**Goal of the exercise:**
Set out exactly every line of the entries below, starting at the line that holds "def twoPages : Snapshot" and stopping after the line that holds "settled slot tag".

>>>>

-- ==== Sys2Proof/Tests/Slice0.lean ====
section
/-!
SUPPORT. Tests/Slice0.lean: the model's own tests: the WellFormed smoke, small tests of single commands, and for each
obligation with hypotheses one theorem, `witness_<Name>`, with concrete states that meet them, clause by clause.
-/
namespace Sys2Proof.Tests
open Sys2Proof.Machine

set_option Elab.async false

/-! ## WellFormed and decoding -/

theorem test_wellFormed_longest_reception :
    (Instr.frameReceived .u (List.replicate 65540 0)).wellFormed = true ∧
    (Instr.frameReceived .u (List.replicate 65541 0)).wellFormed = false := by
  simp only [Instr.wellFormed, List.length_replicate, maxReception]; decide

theorem test_wellFormed_status_lengths :
    let long := List.replicate 255 (0 : Byte)
    ([Instr.trayEmpty 0 long, .trayFilled 0 long, .binFull 0 long, .binCleared 0 long, .setEjected 0 long,
      .compileFault 0 long, .engineFault (0 :: long), .engstatUnread (0 :: 0 :: long)].map Instr.wellFormed =
      List.replicate 8 false) ∧
    ([Instr.trayEmpty 0 [], .trayFilled 5 [], .binFull 0 [], .binCleared 5 [], .setEjected 0 [], .compileFault 5 [],
      .engineFault [], .engstatUnread [0]].map Instr.wellFormed = List.replicate 8 true) := by
  decide +kernel

theorem test_wellFormed_unread_body :
    (Instr.engstatUnread []).wellFormed = false ∧ (Instr.engstatUnread [1, 5]).wellFormed = false ∧
    (Instr.engstatUnread [7]).wellFormed = false ∧ (Instr.engstatUnread [1]).wellFormed = true ∧
    (Instr.engstatUnread [5, 6]).wellFormed = true ∧ (Instr.engstatUnread [6, 0]).wellFormed = true ∧
    (Instr.engstatUnread [8, 0]).wellFormed = true := by decide +kernel

theorem test_no_row_has_bits (nbits w : Nat) : decodeTableWord nbits w = none := rfl

theorem test_crc_of_nine_digits :
    crc16 [0x31, 0x32, 0x33, 0x34, 0x35, 0x36, 0x37, 0x38, 0x39] = 0x29B1 := by decide +kernel

/-! ## Small states -/

def stepOf (ck : Checkpoint) (earliest latest : Nat) (zone : Zone) (mark : SideMark) (divert last : Bool) : RouteStep :=
  ⟨ck, earliest, latest, 4, zone, mark, divert, last⟩

/-- A simplex route T0 to B0: CK0, CK1 (front), CK2 (divert-last), CK3 (exit). -/
def simplex : Route := ⟨true, 0, 0, false,
  [stepOf 0 0 20 .blank .none false false, stepOf 1 5 40 .imaged .front false false,
   stepOf 2 10 60 .finished .none true false, stepOf 3 15 80 .finished .none false true]⟩

/-- A duplex route T1 to B1: CK0, CK1 (front), CK1 (back, divert-last), CK4 (exit). -/
def duplex : Route := ⟨true, 1, 1, true,
  [stepOf 0 0 20 .blank .none false false, stepOf 1 5 40 .imaged .front false false,
   stepOf 1 20 60 .imaged .back true false, stepOf 4 30 90 .finisher .none false true]⟩

/-- A description START accepts: B0 PLAIN, B1 the compile bin, BP with exit CK7. -/
def described : PathDesc := { PathDesc.reset with
  routes := (PathDesc.reset.routes.set 0 simplex).set 1 duplex
  bins := ((PathDesc.reset.bins.set 0 ⟨true, .plain⟩).set 1 ⟨true, .compile⟩).set 6 ⟨true, .plain⟩
  purgeExit := 7
  trays := Vector.replicate 6 true }

def idle : State := { State.reset with pds := described }

/-- RUNNING, MOVING, job 1 OPEN with class FULL in slot 0. -/
def live : State := { idle with
  pds := { described with mode := .running }
  stk := { Tracker.reset with path := .moving }
  ogt := { Gate.reset with jobs := Gate.reset.jobs.set 0 ⟨.opened, 1, .full, 0, 0, 0, 0, 0, 0, 0⟩ } }

def onePage : Snapshot := ⟨0, 50, ⟨0, 1⟩, none, none⟩
def twoPages : Snapshot := ⟨1, 50, ⟨0, 2⟩, some ⟨0, 3⟩, some (4, false)⟩

/-- A simplex sheet that covers CK0, with tag 7 and sequence 1. -/
def moved : Sheet := ⟨0, 7, 1, 0, onePage, 0, .moving, .step 1, [⟨0, .step 0, 0, 0⟩], none, .none, none, none, false,
  false, false, 0⟩
def admitted : Sheet := { moved with state := .admitted, next := .step 0, occupied := [] }
/-- A sheet of bin B0 in stage `st`. -/
def settled (slot : Fin 24) (tag : Tag) (q : Seq) (st : Stage) : Sheet :=
  { moved with
    slot := slot, tag := tag, seq := q, state := .settling, next := .step 4, occupied := [], sides := .front
    stage := some st }
/-- The same in the compile bin B1. -/
def compiling (slot : Fin 24) (tag : Tag) (q : Seq) (st : Stage) : Sheet :=
  { settled slot tag q st with snap := twoPages, sides := .both }

def withSheets (path : PathState) (sheets : List Sheet) (s : State) : State :=
  { s with stk := { s.stk with path := path, sheets := sheets } }

/-- A page line of one block. -/
def lineOf (st : LineState) (page : Nat) (owner : Option Seq) : Line :=
  ⟨st, ⟨0, page⟩, owner, [page], 10, .full, none, false, false⟩
def withLines (l : List (Nat × Line)) (s : State) : State := { s with pgd := { s.pgd with lines := l } }
def entryOf (q : Seq) (snap : Snapshot) : Entry := ⟨q, 0, snap, false, none, 0⟩
def withOrders (l : List Entry) (s : State) : State := { s with ogt := { s.ogt with orq := l } }

def incident (status : IncStatus) (phase : Phase) (cause : Cause) : Incident :=
  ⟨status, phase, cause, 1, [⟨cause, none, none, none⟩], [], none, false, false⟩
def withJam (phase : Phase) (s : State) : State :=
  { s with rcc := { s.rcc with jam := some (incident .active phase .late) } }

/-- The state a command leaves. -/
def run (c : Instr) (s : State) : State :=
  match exec c s with
  | .next t => t
  | .fault _ | .refused _ => s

<<<<

**Result of the exercise:**
def twoPages : Snapshot := ⟨1, 50, ⟨0, 2⟩, some ⟨0, 3⟩, some (4, false)⟩

/-- A simplex sheet that covers CK0, with tag 7 and sequence 1. -/
def moved : Sheet := ⟨0, 7, 1, 0, onePage, 0, .moving, .step 1, [⟨0, .step 0, 0, 0⟩], none, .none, none, none, false,
  false, false, 0⟩
def admitted : Sheet := { moved with state := .admitted, next := .step 0, occupied := [] }
/-- A sheet of bin B0 in stage `st`. -/
def settled (slot : Fin 24) (tag : Tag) (q : Seq) (st : Stage) : Sheet :=
  { moved with
    slot := slot, tag := tag, seq := q, state := .settling, next := .step 4, occupied := [], sides := .front
    stage := some st }
/-- The same in the compile bin B1. -/
def compiling (slot : Fin 24) (tag : Tag) (q : Seq) (st : Stage) : Sheet :=
  { settled slot tag q st with snap := twoPages, sides := .both }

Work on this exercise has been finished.